Elkin attended undergraduate and graduate school at the University of Illinois at Urbana-Champaign, where he received his bachelor’s degree in English in 1952 and his PhD in 1961. His dissertation centered around William Faulkner, whose writing style Elkin admitted echoing unintentionally until the 1961 completion of his short story “On a Field, Rampant,” which was included in the book Criers & Kibitzers, Kibitzers & Criers (1966). Elkin would later say that story marked the creation of his personal writing style. While in school, Elkin participated in radio dramas on the campus radio station, a hobby that would later inform his novel The Dick Gibson Show (1971), which was a finalist for the National Book Award in 1972.
In 1953, he married Joan Jacobson, with whom he would have three children. Elkin’s postgraduate studies were interrupted in 1955 when he was drafted to the U.S. Army. He served at Fort Lee in Virginia until 1957 and then returned to Illinois to resume his education. In 1960, Elkin began teaching in the English department at Washington University in St. Louis, where he would remain for the rest of his career.

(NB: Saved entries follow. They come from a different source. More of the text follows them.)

/-- Fabric and probes (R282, R283, R288, R290 to R295, R349, R360): a word written to a block memory is read back and no other word changes;
a multiply-accumulate block holds the sum of the products; a probe is armed, triggered and done; port cells hand out and take words in
their modes; a wire of a sector that runs takes the level that logic drives; an edge of a pace wire samples the probes and moves PACED
words. It rests on the model's own choices: log entries 2, 53. -/
def Obligations.FabricAndProbesRun : Prop :=
  (∀ m v w a b : Nat, [1, 2, 4, 9, 18, 36, 72].contains w = true →
    let depth := if w < 9 then 32768 / w else 36864 / w
    let m' := memoryWrite m v (memoryBits w a).zipIdx
    memoryRead m' (memoryBits w a) = v % 2 ^ w ∧
      (b % depth ≠ a % depth → memoryRead m' (memoryBits w b) = memoryRead m (memoryBits w b))) ∧
  (∀ (m : Multiplier) (xs : List (Int × Int)), m.sumReg = true → m.inputReg = false → m.productReg = false → m.cascade = false →
    (xs.foldl (fun r e => macEdge m r e.1 e.2 0) .none_).acc =
      signed 48 (unsigned 48 ((xs.map (fun e => e.1 * e.2)).foldl (· + ·) 0))) ∧
  (∀ (s : State) (q : Req) (l : Loc) (t : Nat), s.safeAsk = 0 →
    (Accepts s (onObject q K.probeArm) l →
      Writes (.probeArm q) s (onObject q K.probeArm) l [(K.probeState, 1)] (fun u => u.samples = [])) ∧
    (s.held = false → s.obj K.probeState = 1 →
      Sets (.probeTrigger t) s
        [(K.probeState, 2), (K.probeTriggerTime, (s.begin_ t).now), (K.probeTriggerIndex, s.samples.length)] (fun _ => True)) ∧
    (s.held = false → s.obj K.probeState = 2 → s.shareTaken = true →
      Sets (.probeDone t) s [(K.probeState, 3)] (fun _ => True))) ∧
  (∀ (s : State) (t q k : Nat) (f : Placed) (x : CellUse), Awake s → q < quadCount s.variant → k < 256 →
    s.liveCells.find? (fun e => e.1.2.1 == q && e.2.cell == k) = some (f, x) →
    let unit := s.cellUnit f
    let shows := ((s.net q).cell k).testBit
    let o := s.pinsAt f k
    (s.cellMode q k ≠ 1 → s.cellMode q k ≠ 2 →
      Sets (.portCellWord t q k) s [] (fun u => u.nets = s.nets ∧ u.coarse = s.coarse ∧ u.fabs = s.fabs)) ∧
    (∀ v, s.cellMode q k = 1 → x.role = 3 → unit < 256 → s.coarse.find? (fun e => e.ctx == x.ctx) = some v →
      ((s.fab unit).iq.contains x.ctx = false →
        Sets (.portCellWord t q k) s [] (fun u => u.coarse = s.coarse ∧ (u.fab unit).iq = x.ctx :: (s.fab unit).iq)) ∧
      ((s.fab unit).iq.contains x.ctx = true →
        Sets (.portCellWord t q k) s [] (fun u => u.coarse = s.coarse.erase v ∧ (u.fab unit).iq.contains x.ctx = false))) ∧
    (∀ line off, s.cellMode q k = 1 → x.role = 1 → s.clientRed (42 + q) = false →
      s.lineHand unit x.ctx = some (x.ctx, line, off) → off / 4 % x.run = x.place →
      let length := (s.recOf (s.ring x.ctx false) line).length
      Completes (.portCellWord t q k) s
        (fun u => if off + 4 < length then (u.fab unit).reads.head? = some (x.ctx, line, off + 4)
          else (u.fab unit).reads = (s.fab unit).reads.filter (fun e => e.1 != x.ctx)) (fun _ => True)) ∧
    (∀ line, s.cellMode q k = 2 → x.role = 2 → unit < 256 → (s.fab f.1).writes.contains x.ctx = true → (s.ctx x.ctx).cur = some line →
      line.empty = false → s.obj (K.ctxTile x.ctx) = 0xFFFF →
      let takes := !shows 88 && o.req
      Completes (.portCellWord t q k) s
        (fun u => (u.net q).cell k = (if takes then 2 ^ 88 else if shows 88 && !o.req then 0 else (s.net q).cell k) ∧
          (takes = true → o.eol = false →
            (u.ctx x.ctx).outQ = (s.ctx x.ctx).outQ ++ [.word x.ctx (s.chained x.ctx) line.line 4 o.word] ∧
            (u.ctx x.ctx).cur = some { line with words := line.words + 1 }))
        (fun v => (takes = false → Frame s v []) ∧ (o.eol = false → ∀ k, settledKey k = false → v.obj k = s.obj k)))) ∧
  (∀ (s : State) (t q i : Nat), s.held = false → q < quadCount s.variant → s.sectorRuns q = true →
    let level := (s.begin_ t).borderLevel q
    (i < 64 → s.safeAsk = 0 →
      Sets (.fabricWireChange t (.backstop q i)) s [] (fun u => u.wires.backstop.testBit (64 * q + i) = level i)) ∧
    (i < 16 →
      Completes (.fabricWireChange t (.strobe q i)) s (fun u => u.wires.strobe.testBit (16 * q + i) = level (64 + i)) (fun _ => True) ∧
      Completes (.fabricWireChange t (.blank q i)) s (fun u => u.wires.blank.testBit (16 * q + i) = level (80 + i)) (fun _ => True)) ∧
    (i < 32 → s.safeAsk = 0 →
      Sets (.fabricWireChange t (.pin q i)) s [] (fun u => u.wires.pin.testBit (32 * q + i) = level (96 + i)) ∧
      Sets (.fabricWireChange t (.pinEnable q i)) s [] (fun u => u.wires.enable.testBit (32 * q + i) = level (128 + i)))) ∧
  (∀ (s : State) (t i taps : Nat) (full : List (Nat × Nat)), s.held = false → i < 8 → s.paceOn i = true →
    let w : PaceFacts := ⟨taps, full⟩
    (s.obj K.probePace = i → s.obj K.probeState = 1 →
      Completes (.paceWireEdge t i w) s
        (fun u => u.samples.length = min (s.samples.length + 1) s.ringSamples ∧
          ∀ v, u.samples.head? = some v → ∀ m < 16,
            let net := s.obj (K.probeNet m)
            (net < 0x400 → v.testBit m = (s.begin_ t).tapLevel net) ∧
            (0x400 ≤ net → net < 0x500 → v.testBit m = (s.begin_ t).macroOut.testBit (net - 0x400)) ∧
            ((0xA00 ≤ net ∧ net < 0xA48) ∨ (0xB00 ≤ net ∧ net < 0xB20) → v.testBit m = taps.testBit m)) (fun _ => True)) ∧
    (s.obj K.probePace ≠ i →
      Completes (.paceWireEdge t i w) s (fun u => u.samples = s.samples) (fun _ => True) ∧
      (s.logicSectors = [] → s.safeAsk = 0 → Sets (.paceWireEdge t i w) s [] (fun u => u.nets = s.nets))) ∧
    (∀ f x, s.liveCells = [(f, x)] → x.role = 2 → s.cellMode f.2.1 x.cell = 0 → s.cellWire f.2.1 x.cell = i →
      let lost := (s.pinsAt f x.cell).valid && !((s.net f.2.1).cell x.cell).testBit 33
      let dropped := K.fabricSectorDropped f.2.1
      Completes (.paceWireEdge t i w) s
        (fun u => (u.net f.2.1).cell x.cell = (if full.contains (f.2.1, x.cell) then 0 else 2 ^ 33) ∧
          u.obj dropped = if lost then satAdd 32 (s.obj dropped) 1 else s.obj dropped)
        (fun _ => True)))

Elkin’s novels were universally hailed by critics. His second novel, A Bad Man (1967), established Elkin as “one of the flashiest and most exciting comic talents in view,” according to the New York Times Book Review. Despite his diagnosis with multiple sclerosis in 1972, Elkin continued to write regularly, even incorporating the disease into his novel The Franchiser (1976), which was released to great acclaim. Elkin won his first National Book Critics Circle Award with George Mills (1982), an achievement he repeated with Mrs. Ted Bliss (1995). His string of critical successes continued throughout his career. He was a National Book Award finalist two more times with Searches and Seizures (1974) and The MacGuffin (1991), and a PEN Faulkner finalist with Van Gogh’s Room at Arles (1994). Elkin was also the recipient of the Longview Foundation Award, the Paris Review Humor Prize, Guggenheim and Rockefeller fellowships, a grant from the National Endowment for the Arts and Humanities, and the Rosenthal Family Foundation Award, as well as a member of the American Academy of Arts and Letters.